WUWM's Teran Powell reports on the Milwaukee Fellows Initiative.

Since 2012, the Milwaukee Fellows Initiative has been helping young black men graduate from college, and encouraging them to return to Milwaukee to help strengthen the community afterward. What started as a scholarship program has evolved into a program that helps meet the needs of its fellows throughout their college journey.

Milwaukee Fellows Director John Daniels, III explains how the initiative got its start: "About five years ago, Skip Poliner, John Daniels, and Chuck Harvey wanted to really increase the number of Milwaukee students going to Morehouse [College], so they raised over $1 million to cover the cost of tuition and the expenses of a student."

"Through this process," he adds, "we also learned that the students needed more support in areas of finding internships, mentorships, and some other areas, and so the program began to grow from more than just a scholarship program to really wrapping our arms around these young men to make sure they were prepared for life.”

Since the program's inception, Daniels says students from other colleges — ranging from Fisk and Howard Universities to Cardinal Stritch and UW-Madison — have reached out to the organizers, asking to be involved.

“We sort of realized that there was something magical that we had developed. Sort of a combination of not only scholarship, but also being able to sew into the lives of these young men — all with the hope that they would consider coming back to Milwaukee. That’s really the ultimate goal of our program, is to strengthen our communities," he explains.

Daniels says what started with a group of 10 young men has grown to include more than 100. In a lecture hall at the Mother Kathryn Daniels Conference Center on Milwaukee’s north side on a recent Saturday, more than a dozen young black men socialized with one another. It was the fellows' final professional development event of the summer.

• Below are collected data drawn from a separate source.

/-- An operation on a bad sector that is not performed poisons it (R275); a sector of a peer out of reach stays as it is (R369). -/
def State.blocked (key : Nat) (s : State) : State :=
  if s.peerCut key then s else s.modDev (fun d => { d with poison := Sparse.set false (sectorOf key) true d.poison })

/-- Perform one lane's atomic at the home; the second result says that the sector was bad and nothing was written (R275). One that leaves the value as it
was clears the future bit and is no write of memory (R168, R329). -/
def State.atomAt (s : State) (w va key n : Nat) (f : Nat → Nat) : Nat × Bool × State :=
  let m := s.atomRead w va key n
  if s.sectorBad (sectorOf key) then (m, true, s.blocked key)
  else if f m = m then (m, false, s.modDev (fun d => { d with fut := clearFut d.fut key n }))
  else (m, false, s.performWrite w va key (toBytes n (f m)))

/-- The scopes of the atomics' two-bit field (R163), as FENCE numbers them (R66). -/
def atomScope (c : Nat) : Nat := match c with | 0 => 0 | 1 => 2 | 2 => 3 | _ => 4

/-- The atomic of one lane: the home performs it, the core's L1 copy goes, and the old value is on its way (R153, R163, R261). A bad sector, or a packet that
fails, gives the lane the data-check fault and the fibre the record and the stop of R274 (R275). -/
def State.atomPart (code n d la op lane va : Nat) (t : State) (p : Nat × Nat × Word64) : State :=
  let t := t.noteAccess t.me.wg 2 va p.1 p.2.2
  let all := t.regsVal d (if code = 9 then 2 * (n / 4) else n / 4) lane
  let k := t.sendPacket t.me.core (toBytes (if code = 9 then 2 * n else n) all)
  let t := k.2
  let r := if k.1 then t.atomAt t.me.wg va p.1 n (fun m => atomNew code (8 * n) m (all % 2 ^ (8 * n)) (all / 2 ^ (8 * n))) else (0, true, t)
  let t := (r.2.2.noteL2 p.2.2 (t.me.core + 1) (!r.2.1) p.1 n).modCore t.me.core (fun c => { c with l1 := Sparse.erase (sectorOf p.1) c.l1 })
  let t := if r.2.1 && !t.peerCut p.1 then t.writeFailed t.cur.fib va else t
  (t.reqPeer 11 p.1).addPend (t.newPend la op lane (regVals (8 * t.me.base) d (n / 4) lane r.1) (if r.2.1 then some va else none) va)

/-- An ATOM of a width in bytes: performed at issue in ascending lane order; the old value lands at its arrival (R153, R163). -/
def State.atomic (code n : Nat) (d b : BitVec 7) (la : BitVec 4) (o sc : BitVec 2) (ofs : BitVec 26) (s : State) : State :=
  let k := n / 4
  let rd := if code = 9 then 2 * k else k
  let u := { ((Uses.rdV b.toNat 2).and (Uses.rdV d.toNat rd)).and (Uses.wrV d.toNat k) with la := la.toNat }
  s.issue u (State.afterAcquire (fun t =>
    let scope := atomScope sc.toNat
    let go := fun (q : State) =>
      let va := q.ea b ofs
      q.withAccess accRmw n n (atomSup code) va (lanesOf q.doers) (fun oks bad q =>
        if q.meetsWrites oks then q.stall .acknowledge
        else match q.holdAny 2 va oks with
          | some w => q.stall w
          | none =>
            if !q.places q.me.core (placesOf oks) then q.stall .requestPlace
            else q.splitFaults bad u (fun _ t =>
              let op := t.me.nextId
              let t := oks.foldl (fun t x => x.2.foldl (State.atomPart code n d.toNat la.toNat op x.1 (va x.1)) t) t
              if o = 1 ∨ o = 3 then t.addAcq t.cur.fib scope else t))
    if o = 2 ∨ o = 3 then t.withRelease scope go else go t))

The requirements for becoming a fellow aren't very strict. “What we do have is a requirement for them to be committed to our program, but first and more importantly be committed to their own success,” Daniels explains. The young men can be recommended to the program by mentors, family and community members, or they can apply on their own.

Once a fellow, they stay connected to the program throughout their college careers. That was the case with Kyle Williams, who was invited to join the Milwaukee Fellows his junior year of college. He’s currently studying to take the Law School Admission Test.

Williams is still active with the fellows and is considered an alumnus of the program. “As far as being an alumni, I definitely come to the program to kind of give back, mentor some of the different students," he shares. "Kind of give them perspective on what life is in corporate America, how to best navigate some of [their] different aspirations."

Williams also says the program is extremely valuable to young black men in Milwaukee. “These are people, there are resources and platforms that are all pooled together, and they are made accessible to a lot of young black male youth here in Milwaukee to be able to see, live, learn and attest to the things that they may have seen on TV, only heard about, dream about, you name it," he says.

Kaleb Tatum, a freshman at Marquette University, echoes those thoughts. His brother was also a Milwaukee Fellow, and that’s how he got involved.

“You’re exposed to things that you might not have ever thought of or been around otherwise," Tatum says, "and just to see a group of guys, we’re all educated, doing our thing and trying to do some positive things in the community, it’s great.”

Calling the program tremendous, he encourages anyone who has the chance to be involved to take advantage.